Elon Musk says he will reinstate Trump on Twitter

Elon Musk said on Twitter on Saturday that he would put former President Donald J. Trump back on the platform in his recent reorganization of the social media service.

Mister. Musk, who bought Twitter for $44 billion last month, conducted a poll on the platform late Friday afternoon asking if he would bring Mr. Trump back to the service. Twitter had Mr. Trump at the US Capitol after the Sept. 1, 2021 riots, saying his posts risked inciting violence.

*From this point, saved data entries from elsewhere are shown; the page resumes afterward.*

-- ==== Sys2Proof/Tests/Slice0.lean ====
section
/-! SUPPORT. Tests of single steps against the spec's tables and worked examples, and for every statement that has hypotheses a state
that meets them, clause by clause. -/

namespace Sys2Proof.Tests

open Sys2Proof Sys2Proof.Machine

/-! ### States to test on -/

/-- The state of an outcome that is a next state. -/
def after : Host.Outcome State Fault Refusal → State
  | .next t => t
  | .fault _ => State.reset
  | .refused _ => State.reset

/-- A lane in a state, everything else as after reset. -/
def lane (st : BankState) : BankLane := { BankLane.reset with state := st }

/-- A lane whose line holds a row. -/
def laneAt (st : BankState) (row : Row) : BankLane :=
  { BankLane.reset with state := st, line := ⟨some row, false, false, some 0⟩ }

/-- RUN with four CLOSED banks and the reset timing values. -/
def up : State :=
  { State.reset with
    mode := .run, timing := #v[0x03, 0x03, 0x06, 0x01, 0x02, 0x20, 0x86, 0x01, 0x04, 0x10, 0x00, 0x0F]
    banks := PerBank.same (lane .closed) }

/-- `up` in another mode. -/
def upIn (m : Mode) : State := { up with mode := m }

/-- `up` with one lane replaced. -/
def upBank (b : Bank) (l : BankLane) : State := up.setBank b l

/-- `up` with one channel replaced. -/
def upChan (c : Chan) (x : Channel) : State := up.setChan c x

/-- `s` with the argument registers. -/
def args (s : State) (a0 a1 a2 : Byte) : State := { s with regs := { s.regs with arg0 := a0, arg1 := a1, arg2 := a2 } }

/-- `s` with the host address registers. -/
def addr (s : State) (col rowl rowh count : Byte) : State :=
  { s with regs := { s.regs with hcol := col, hrowl := rowl, hrowh := rowh, hcount := count } }

/-- `s` with TSEL and TIDX. -/
def table (s : State) (tsel tidx : Byte) : State := { s with regs := { s.regs with tsel := tsel, tidx := tidx } }

/-- A host record. -/
def hostRec (k : Kind) (b : Bank) (row : Row) (col : Col) (n : Nat) (st : RecState) : Record :=
  { source := .host, kind := k, bank := b, row := row, col := col, count := n, order := .linear, done := 0, state := st
    urgent := false, ticksLeft := none, bypass := 0, byteWrite := none, status := .good, selected := none }

/-- A record of a channel. -/
def chanRec (c : Chan) (k : Kind) (b : Bank) (row : Row) (col : Col) (n : Nat) (st : RecState) (ticks : Nat) : Record :=
  { hostRec k b row col n st with source := .chan c, ticksLeft := some ticks }

/-- A FETCH channel on B1 at 200:0, region 64, burst 32, allowance 2, late limit 4, source REFRESH, product 4 (the spec's SC1). -/
def fetchChan (st : ChanState) : Channel :=
  { Channel.reset with
    state := st, desc := #v[0x0A, 0xC8, 0x00, 0x00, 0x40, 0x00, 0x00, 0x20, 0x02, 0x04, 0x01, 0x04, 0x00] }

/-- The same region written by a DEPOSIT channel, burst 16, source LSYNC. -/
def depositChan (st : ChanState) (words : Nat) : Channel :=
  { Channel.reset with
    state := st, desc := #v[0x13, 0xC8, 0x00, 0x00, 0x40, 0x00, 0x00, 0x10, 0x02, 0x04, 0x01, 0x04, 0x00]
    fifo := List.replicate words 0x1234 }

/-- `up` with a bank TRANSFERRING for one ACTIVE record whose next word lies in the open row. -/
def moving (r : Record) : State :=
  { upBank r.bank (laneAt .transferring r.nextRow) with queue := [{ r with state := .active }] }

/-! ### Rows and bus cycles -/

theorem test_wf_refuses_a_named_code : (Instr.unknownCommand 0x10).wf = false := by decide
theorem test_wf_refuses_a_register_with_its_own_row : (Instr.registerWrite 0x01 0x10).wf = false := by decide
theorem test_wf_takes_the_rest : (Instr.unknownCommand 0x51).wf = true ∧ (Instr.registerWrite 0x02 0x10).wf = true := by decide

theorem test_exec_refuses_terms_of_another_row :
    exec (.unknownCommand 0x10) up = .refused (.codeNamesCommand 0x10) ∧
    exec (.registerWrite 0x01 0x10) up = .refused (.registerHasOwnRow 0x01) := ⟨rfl, rfl⟩

theorem test_command_codes :
    ([0x01, 0x02, 0x03, 0x04, 0x10, 0x11, 0x12, 0x13, 0x20, 0x21, 0x22, 0x30, 0x31, 0x32, 0x40, 0x41, 0x42, 0x50, 0x00,
      0x05] : List Byte).map (fun v => rowOfCycle (.write 0x01 v)) =
    [.bringup, .hold, .wake, .trafficReset, .hostRead, .hostWrite, .hostWriteByte, .hostCancel, .chStart, .chStop,
      .chAbort, .weakAdd, .weakRemove, .weakClear, .bankPause, .bankResume, .clearLost, .faultPop, .unknownCommand 0x00,
      .unknownCommand 0x05].map some := by decide

theorem test_write_cycles :
    ([0x00, 0x02, 0x09, 0x0A, 0x0D, 0x0E, 0x0F, 0x13, 0x15, 0x1C, 0x1D, 0x1F] : List (BitVec 5)).map
      (fun a => rowOfCycle (.write a 0x5A)) =
    [.registerWrite 0x00 0x5A, .registerWrite 0x02 0x5A, .datalWrite 0x5A, .datahWrite 0x5A,
      .eventRegisterWrite .ev0 0x5A, .eventRegisterWrite .ev1 0x5A, .eventRegisterWrite .ev2 0x5A, .tselWrite 0x5A,
      .tdataWrite 0x5A, .fltlostWrite 0x5A, .causeWrite 0x5A, .registerWrite 0x1F 0x5A].map some := by decide

theorem test_read_cycles :
    ([0x09, 0x0A, 0x15, 0x00] : List (BitVec 5)).map (fun a => rowOfCycle (.read a)) =
    [some .datalRead, some .datahRead, some .tdataRead, none] := by decide

/-- R185: a read and a write cycle, CS# deasserted, and RD# and WR# together. -/
theorem test_bus_pins :
    rowOfPins ⟨true, true, false, 0x15, 0x5A⟩ = some .tdataRead ∧ rowOfPins ⟨true, false, true, 0x13, 0x5A⟩ = some (.tselWrite 0x5A) ∧
    rowOfPins ⟨false, true, false, 0x15, 0x5A⟩ = none ∧ rowOfPins ⟨true, true, true, 0x15, 0x5A⟩ = none ∧
    up.busDrives ⟨true, true, false, 0x1E, 0⟩ = some 0x82 ∧ up.busDrives ⟨true, true, true, 0x1E, 0⟩ = none := by decide

theorem test_no_word_spells_a_row : decodeTableWord 16 0x1001 = none ∧ State.reset.withFetchWord 16 0x1001 = State.reset :=
  ⟨rfl, rfl⟩

/-! ### The store -/

/-- The table of R11. -/
theorem test_parity_of_bytes :
    ([0x00, 0x01, 0x03, 0x12, 0x7F, 0x80, 0xA5, 0xFF] : List Byte).map parityOf =
    [true, false, true, true, false, false, true, true] := by decide

/-- R12's example: 12A5h is written with both bits 1, and is bad in its low byte with SP0 = 0. -/
theorem test_word_12A5 :
    (StoreWord.fresh 0x12A5).parity = 0b11 ∧ (StoreWord.mk 0x12A5 0b10).bad = true ∧
    (StoreWord.mk 0x12A5 0b10).lowGood = false ∧ (StoreWord.mk 0x12A5 0b10).highGood = true := by decide

/-- The examples of address sequences. -/
theorem test_words_of_requests :
    ((hostRec .read .b1 300 250 10 .waiting).words.map fun o => ((rowOfOffset o).toNat, (colOfOffset o).toNat)).drop 5 =
      [(300, 255), (301, 0), (301, 1), (301, 2), (301, 3)] ∧
    (({ hostRec .read .b0 40 6 4 .waiting with order := .wrap4 } : Record).words.map fun o => (colOfOffset o).toNat) =
      [6, 7, 4, 5] ∧
    (({ hostRec .write .b0 40 13 8 .waiting with order := .wrap8 } : Record).words.map fun o => (colOfOffset o).toNat) =
      [13, 14, 15, 8, 9, 10, 11, 12] := by decide

theorem test_weak_spot_rows :
    (WeakEntry.mk .b0 100 .four false 0).spotRows = [356, 612, 868] ∧ (WeakEntry.mk .b0 612 .two false 0).spotRows = [100] := by
  decide

/-! ### Modes and resets -/

theorem test_reset_is_safe : State.reset.safe = true := by decide

theorem test_bringup :
    (after (exec .bringup { State.reset with timing := up.timing, banks := PerBank.same (lane .cold) })).mode = .warming ∧
    (after (exec .bringup State.reset)).readRegister 0x01 = 0x0A := by decide

theorem test_hold :
    (after (exec .hold up)).mode = .hold ∧ (after (exec .hold up)).bank .b2 = lane .held := by decide

theorem test_wake :
    (after (exec .wake (upIn .hold))).mode = .waking ∧ (after (exec .wake up)).readRegister 0x01 = 0x02 := by decide

theorem test_traffic_reset :
    (after (exec .trafficReset (moving (hostRec .read .b2 600 6 4 .waiting)))).mode = .quiescing ∧
    (after (exec .trafficReset up)).mode = .run ∧ (after (exec .trafficReset up)).events.ev0 = 0x40 := by decide

theorem test_resets :
    after (exec .pinReset { up with events := ⟨1, 2, 3, 4, 5, 6⟩ }) =
      { State.reset with heldPin := true, store := ⟨[], PerBank.same 1⟩ } ∧
    (after (exec .powerOnReset up)).busRead 0x1E = none := by decide

theorem test_reset_end :
    (after (exec (.resetEnd .pin) { State.reset with heldPin := true, por := false })).readRegister 0x1D = 0x02 ∧
    (after (exec (.resetEnd .powerOn) { State.reset with heldPor := true, por := false, pin := true })).readRegister 0x1D =
      0x01 := by decide

theorem test_hwake_falling_edge :
    (after (exec .hwakeFallingEdge (upIn .hold))).mode = .waking ∧
    (after (exec .hwakeFallingEdge up)).events.ev0 = 0x80 := by decide

/-- R180: low at the first sample after a reset is an edge, and low after low is none. -/
theorem test_hwake_samples :
    (State.reset.sampleHwake false).events.ev0 = 0x80 ∧
    (({ State.reset with hwakeHigh := false } : State).sampleHwake false).events.ev0 = 0x00 ∧
    (({ State.reset with hwakeHigh := false } : State).sampleHwake true).hwakeHigh = true := by decide

/-- R141: high at the first sample after a reset is an edge, and high after high is none. -/
theorem test_lsync_samples :
    ((State.sampleLsync (upChan .c1 (depositChan .running 20)) .c1 true).chan .c1).period = 1 ∧
    ((State.sampleLsync (upChan .c1 { depositChan .running 20 with lsyncHigh := true }) .c1 true).chan .c1).period = 0 := by decide

/-! ### Host commands -/

/-- The example of R195: B2:600:6, WRAP4, count 4. -/
theorem test_host_read_queue_view :
    let t := after (exec .hostRead (addr up 0x06 0x58 0x1A 0x04))
    (List.range 9).map t.queueViewByte = [1, 0x10, 0x58, 0x1A, 0x06, 0x04, 0x00, 0x00, 0x00] ∧
    t.bank .b2 = lane (.activating 600) := by decide

theorem test_host_read_range :
    let t := after (exec .hostRead (addr up 0x06 0x58 0x1A 0x00))
    t.readRegister 0x01 = 0x04 ∧ t.events.ev2 = 0x80 ∧ t.queue = [] := by decide

theorem test_host_write :
    let t := after (exec .hostWrite (addr up 0x00 0x0A 0x00 0x03))
    t.queue = [hostRec .write .b0 10 0 3 .staging] ∧ t.host.writeOpen = some 3 ∧ t.bank .b0 = lane .closed := by decide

More than 15 million people voted for Mr. Musk’s poll of whether Mr. Trump, Mr. Musk said in his tweet, with nearly 52 percent saying the former president should be allowed to return.

“People have spoken,” Mr. Musk said on Twitter. “Trump will be reinstated.” He added the Latin phrase “Vox Populi, Vox Dei,” roughly meaning that the voice of the people is the voice of God.

It’s unclear if Mr. Musk will see Mr. Trump’s return to duty. Mister. Musk and Twitter did not immediately respond to requests for comment.

A self-proclaimed “free speech absolutist,” Mr. Musk had taken a hiatus from changing the content rules around Twitter after acquiring the company. Late last month, he said the company would form a content moderation council to make key content decisions on the platform and that he would take no steps to reinstate accounts “before that council meets.”

At the time, the announcement seemed a step backwards from his position that Twitter should be a go-anywhere platform.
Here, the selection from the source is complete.